TASK STATEMENT: Copy each line below in which the word "that" occurs.

*** GIVEN RECORDS Section Begins ***

-- ==== Sys2Proof/Machine/Events.lean ====
section
/-! DEFINITION. Events: the class table, posting into rings, level conditions and interrupts
(spec/14_noticeboard.md R511 to R529). -/

namespace Sys2Proof.Machine

open Sys2Proof

/-! ### Classes (R529) -/

/-- Classes posted on the device ring only. -/
def deviceClasses : List Nat :=
  [0x02, 0x03, 0x04, 0x05, 0x06, 0x07, 0x08, 0x09, 0x10, 0x11, 0x12, 0x13, 0x14, 0x40, 0x41, 0x44, 0x45, 0x46,
   0x50, 0x51, 0x52, 0x53, 0x54, 0x55, 0x56, 0x60, 0x63, 0x70, 0x74, 0x75, 0x80, 0x81, 0x90, 0x91, 0x92, 0x93]
/-- Classes posted on the ring of the party concerned only. -/
def partyClasses : List Nat := [0x20, 0x21, 0x22, 0x23, 0x24, 0x26, 0x42, 0x43, 0x61, 0x62, 0x72]
/-- Classes posted on both. -/
def bothClasses : List Nat := [0x0A, 0x0B, 0x25, 0x71, 0x73]
/-- Level classes (R521). -/
def levelClasses : List Nat := [0x46, 0x70, 0x73, 0x90, 0x91, 0x92]

/-- The class is posted by the panel; NB_LOST (0x01) is posted by the rings themselves. -/
def knownClass (c : Nat) : Bool :=
  c = 1 || deviceClasses.contains c || partyClasses.contains c || bothClasses.contains c

/-- The class cannot be masked (R524). -/
def unmaskable (c : Nat) : Bool := c = 0x01 || c = 0x0B || c = 0x74

/-- The rings that take a record of class `c` about party `p`: ring 0 is the device ring, ring p + 1 that of
party p. -/
def ringsOf (c p : Nat) : List Nat :=
  if deviceClasses.contains c then [0]
  else if partyClasses.contains c then [p % 16 + 1]
  else if bothClasses.contains c then [0, p % 16 + 1]
  else []

/-! ### SOURCE encodings (R513, R631) -/

def srcDevice (fn : Nat) : Nat := fn
def srcTile (t unit : Nat) : Nat := 0x3000 + 64 * t + unit
def srcLantern (n unit : Nat) : Nat := 0x4000 + 64 * n + unit
def srcBridge (h unit : Nat) : Nat := 0x5000 + 64 * h + unit
def srcGuest (n : Nat) : Nat := 0x6000 + 64 * n
def srcSite (site : Nat) : Nat := 0x7000 + 32 * site
def srcSecurity (h : Nat) : Nat := 0x2000 + 64 * h
def srcPower (sub index : Nat) : Nat := 0x1000 + 256 * sub + index

/-! ### Functions and readiness (R514, R515, R518, R595) -/

/-- The function that serves a ring. -/
def ringFn (s : State) (r : Nat) : Fn :=
  let port : Fin 2 := if (s.ring r).port = 1 then 1 else 0
  { port := port, vf := if h : r < 17 then ⟨r, h⟩ else 0 }

/-- A function's host traffic is closed until its IDE stream is Secure (R595). -/
def ideClosed (s : State) (f : Fn) : Bool := s.sec.ideRequired && !(s.fn f).ide

/-- The panel masters requests through the function. -/
def fnReady (s : State) (f : Fn) : Bool :=
  (s.fn f).busMaster && (s.fn f).msixEnable && !ideClosed s f

/-- The ring may write records and send messages now (R518, R526). -/
def ringOpen (s : State) (r : Nat) : Bool := (s.ring r).enable && !s.nb.hold && fnReady s (ringFn s r)

/-! ### Interrupts (R522) -/

/-- Send a ring's message, or hold it while the ring may not send. -/
def sendInterrupt (s : State) (r : Nat) : State :=
  let x := s.ring r
  if ringOpen s r then
    let f := ringFn s r
    let fs := s.fn f
    let s := s.setRing r { x with bypass := false, held := false,
                                  timer := if x.modUs = 0 then none else some (s.now + 1000 * x.modUs) }
    if fs.fnMask || fs.vecMask then s.setFn f { fs with vecPending := true }
    else s.emit (.msix f fs.msgAddr fs.msgData)
  else s.setRing r { x with held := true }

/-- An interrupt falls due (R522). -/
def interruptDue (s : State) (r : Nat) : State :=
  let x := s.ring r
  if x.timer = none || x.bypass then sendInterrupt s r else s.setRing r { x with held := true }

/-- Set BYPASS (R523); a held interrupt is then sent at once (R522). -/
def setBypass (s : State) (r : Nat) : State :=
  let x := s.ring r
  let s := s.setRing r { x with bypass := true }
  if x.held then sendInterrupt s r else s

/-- Send the interrupt that a ring holds only because it was not open (R526, R518). -/
def releaseHeld (s : State) (r : Nat) : State :=
  let x := s.ring r
  if x.held && (x.timer = none || x.bypass) && ringOpen s r then sendInterrupt s r else s

/-- After an enable, unmask or end of hold: every ring sends what it may send (R522, R526, R595). -/
def releaseAll (s : State) : State := s.each (List.range 17) (fun r s => releaseHeld s r)

/-- A PCIe mask of the function cleared: a pending message is sent (R515). -/
def flushPending (s : State) (f : Fn) : State :=
  let x := s.fn f
  if x.vecPending && !x.vecMask && !x.fnMask && fnReady s f then
    (s.setFn f { x with vecPending := false }).emit (.msix f x.msgAddr x.msgData)
  else s

/-! ### Posting buffers (R516, R517) -/

/-- Records that a posting buffer holds (R517). -/
def bufferCap (r : Nat) : Nat := if r = 0 then 1024 else 256

/-- A record enters the buffer of ring `r` and takes the sequence TAKEN; the device ring's recent window
takes it too (R535). -/
def enterRecord (s : State) (r cls src party payload : Nat) : State :=
  let x := s.ring r
  let record : Record :=
    { seq := x.taken, stamp := BitVec.ofNat 64 s.time, source := BitVec.ofNat 16 src, cls := BitVec.ofNat 8 cls,
      party := BitVec.ofNat 8 party, payload := BitVec.ofNat 96 payload }
  let s := s.setRing r { x with taken := x.taken + 1, buffer := x.buffer ++ [record] }
  if r = 0 then
    { s with nb := { s.nb with recent := mset none s.nb.recent (record.seq.toNat % 64) (some record) } }
  else s

/-- The buffer of ring `r` has room. -/
def hasRoom (s : State) (r : Nat) : Bool := (s.ring r).buffer.length < bufferCap r

/-- Key of a level source: class and SOURCE. -/
def levelKey (cls src : Nat) : Nat := 65536 * cls + src

/-- Build a posted level record: it enters with the payload of this moment, or is withdrawn when its condition is
false (R521); without room it waits. -/
def buildLevel (s : State) (r key : Nat) : State :=
  let x := s.ring r
  match mget none s.nb.conds key with
  | none => s.setRing r { x with levels := mset .armed x.levels key .armed }
  | some c =>
    if hasRoom s r && x.lostNow = 0 then
      enterRecord (s.setRing r { x with levels := mset .armed x.levels key .posted })
        r (key / 65536) (key % 65536) c.party c.payload
    else s.setRing r { x with levels := mset .armed x.levels key .waiting }

/-- Room has come: the NB_LOST record goes first, then the waiting level records (R517, R521). -/
def refill (s : State) (r : Nat) : State :=
  let x := s.ring r
  let s := if x.lostNow ≠ 0 && hasRoom s r then
      enterRecord (s.setRing r { x with lostNow := 0 }) r 0x01 (srcDevice 1) (if r = 0 then 0xFF else r - 1)
        (min x.lostNow (2 ^ 32 - 1) + 2 ^ 32 * x.lostStamp.toNat)
    else s
  ((s.ring r).levels.filter (fun p => p.2 = .waiting)).foldl (fun s p => buildLevel s r p.1) s

/-- Class `c` is masked in ring `r` for a record committed now; within 40 ns of a change of its mask the outcome
is free (R524, R525). -/
def maskedNow (s : State) (r c : Nat) : Bool × State :=
  let x := s.ring r
  let m := x.masks.getLsbD (c % 256)
  match mget none x.maskTime c with
  | some t => if s.now < t + 40 then (Config.freeBool s.draws, s.used) else (m, s)
  | none => (m, s)

/-- An edge record reaches ring `r` (R517, R524). -/
def postEdge (s : State) (r : Nat) (e : Event) : State :=
  let (masked, s) := maskedNow s r e.cls
  let x := s.ring r
  if masked then s.setRing r { x with masked := satAdd x.masked 1 }
  else if hasRoom s r && x.lostNow = 0 then enterRecord s r e.cls e.source e.party e.payload
  else s.setRing r { x with lost := satAdd x.lost 1, lostNow := x.lostNow + 1,
                            lostStamp := if x.lostNow = 0 then BitVec.ofNat 64 s.time else x.lostStamp }

/-- A source commits an edge record (R512, R529): PARTY is 0xFF for a device class. -/
def post (s : State) (cls src : Nat) (payload : Nat := 0) (party : Nat := 0xFF) : State :=
  if knownClass cls && !levelClasses.contains cls then
    s.each (ringsOf cls party) (fun r s => postEdge s r
      { cls := cls, source := src, payload := payload,
        party := (if deviceClasses.contains cls then 0xFF else party) })
  else s

/-- Bits that a class defines in its PAYLOAD: the places and widths of its fields (R529, R281, R301, R541, R549, R555,
R566, R567, R570, R602, R631). -/
def payloadFields (c : Nat) : List (Nat × Nat) :=
  match c with
  | 0x02 => [(0, 43), (44, 4)] | 0x03 => [(0, 33)] | 0x04 => [(0, 91)] | 0x05 => [(0, 96)] | 0x06 => [(0, 10)]
  | 0x07 => [(0, 3), (16, 16)] | 0x08 => [(0, 5)] | 0x09 => [(0, 4)]
  | 0x0A => [(0, 4), (8, 8), (16, 7)] | 0x0B => [(0, 4), (8, 8), (32, 32)]
  | 0x10 => [(0, 3)] | 0x11 => [(0, 1)] | 0x12 => [(0, 3), (4, 7)] | 0x13 => [(0, 4)] | 0x14 => [(0, 32)]
  | 0x20 => [(0, 96)] | 0x21 => [(0, 95)] | 0x22 => [(0, 14), (32, 32)] | 0x23 => [(0, 6), (8, 8), (32, 64)]
  | 0x24 => [(0, 38)] | 0x25 => [(0, 35)] | 0x26 => [(0, 96)]
  | 0x40 => [(0, 35)] | 0x41 => [(0, 3), (8, 6)] | 0x42 => [(0, 55)] | 0x43 => [(0, 75)] | 0x44 => [(0, 15)]
  | 0x45 => [(0, 14)] | 0x46 => [(0, 32)]
  | 0x50 => [(0, 8)] | 0x51 => [(0, 9)] | 0x52 => [(0, 32)] | 0x53 => [] | 0x54 => [(0, 21), (32, 21)]
  | 0x55 => [(0, 64)] | 0x56 => [(0, 5), (8, 6)]
  | 0x60 => [] | 0x61 => [(0, 96)] | 0x62 => [(0, 44)] | 0x63 => [(0, 7)]
  | 0x70 => [(0, 64)] | 0x71 => [(0, 34), (48, 48)] | 0x72 => [(0, 83)] | 0x73 => [(0, 28), (48, 14)]
  | 0x74 => [(0, 9), (16, 40)] | 0x75 => [(0, 9)]
  | 0x80 => [(0, 24), (32, 32)] | 0x81 => [(0, 1), (8, 8)]
  | 0x90 => [(0, 2), (4, 36)] | 0x91 => [(0, 4), (16, 16)] | 0x92 => [(0, 34)] | 0x93 => [(0, 25), (32, 32)]
  | _ => []

/-- A payload of a class: bits that the class does not define are 0 (R512). -/
def payloadOf (c v : Nat) : Nat := (payloadFields c).foldl (fun a f => a + bits v f.1 f.2 * 2 ^ f.1) 0

/-- The condition of a level class at a source becomes or stays true with this payload, or false (R521). -/
def setLevel (s : State) (cls src : Nat) (cond : Option LevelCond) : State :=
  let key := levelKey cls src
  let was := mget none s.nb.conds key
  let s := { s with nb := { s.nb with conds := mset none s.nb.conds key cond } }
  match was, cond with
  | none, some c =>
    s.each (ringsOf cls c.party) (fun r s =>
      if mget .armed (s.ring r).levels key = .armed then
        let (masked, s) := maskedNow s r cls
        if masked then s else buildLevel s r key
      else s)
  | _, _ => s

/-- Re-sample a level source of ring `r` (R521): its condition true, a new record is posted; a masked class posts none
and the source is ARMED (R525; DEDUCED, assumption log entry 55). -/
def resample (s : State) (r key : Nat) : State :=
  let (masked, s) := maskedNow s r (key / 65536)
  if masked then s.setRing r { s.ring r with levels := mset .armed (s.ring r).levels key .armed }
  else buildLevel s r key

/-! ### Common events -/

/-- Path fields of ACCESS_ERROR: path, VF and host port (R529). -/
def pathBits : Path → Nat
  | .pf h => h.val
  | .msg m => m.val
  | .vf port p => 4 + 8 * (p.val + 1) + 256 * port.val

/-- ACCESS_ERROR for an access: reason 1 reserved or absent, 2 refused in this state, 3 discarded while busy,
4 reserved command (R8, R529). -/
def accessError (s : State) (a : Access) (reason : Nat) : State :=
  let window := match a.path with
    | .msg _ => 2
    | _ => if a.bar4 then 1 else 0
  post s 0x02 (srcDevice 0) (a.off % 2 ^ 32 + 2 ^ 32 * window + 2 ^ 34 * pathBits a.path + 2 ^ 44 * reason)

/-- ACCESS_ERROR of the panel's own accord: offset in BAR0, with the leader's path (R263, a fold's effect).
DEDUCED: the event names the path of the leader (assumption log entry 23). -/
def ownAccessError (s : State) (off reason : Nat) : State :=
  accessError s { path := .msg (s.lead.leader.getD s.lead.last), off } reason

/-- The party that holds a tile, and the party of a guest (R3, R483). -/
def tileParty (s : State) (t : Nat) : Nat := mget 0 s.parties.tileOwner t
def guestParty (s : State) (n : Nat) : Nat := mget 0 s.parties.guestOwner n

/-- A party exists (R502). -/
def partyExists (s : State) (p : Nat) : Bool := (s.party p).phase ≠ .none

/-- Tiles of a party in this module, ascending. -/
def partyTiles (s : State) (p : Nat) : List Nat :=
  if partyExists s p then (List.range 64).filter (fun t => tileParty s t = p) else []

/-- Guests of a party. -/
def partyGuests (s : State) (p : Nat) : List Nat :=
  if partyExists s p then (List.range 4).filter (fun n => guestParty s n = p) else []

end Sys2Proof.Machine
end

*** GIVEN RECORDS Section Ends ***

RESULT OF THE TASK:
/-- The rings that take a record of class `c` about party `p`: ring 0 is the device ring, ring p + 1 that of
/-- The function that serves a ring. -/
/-- Send the interrupt that a ring holds only because it was not open (R526, R518). -/
/-- Records that a posting buffer holds (R517). -/
/-- Bits that a class defines in its PAYLOAD: the places and widths of its fields (R529, R281, R301, R541, R549, R555,
/-- A payload of a class: bits that the class does not define are 0 (R512). -/
/-- The party that holds a tile, and the party of a guest (R3, R483). -/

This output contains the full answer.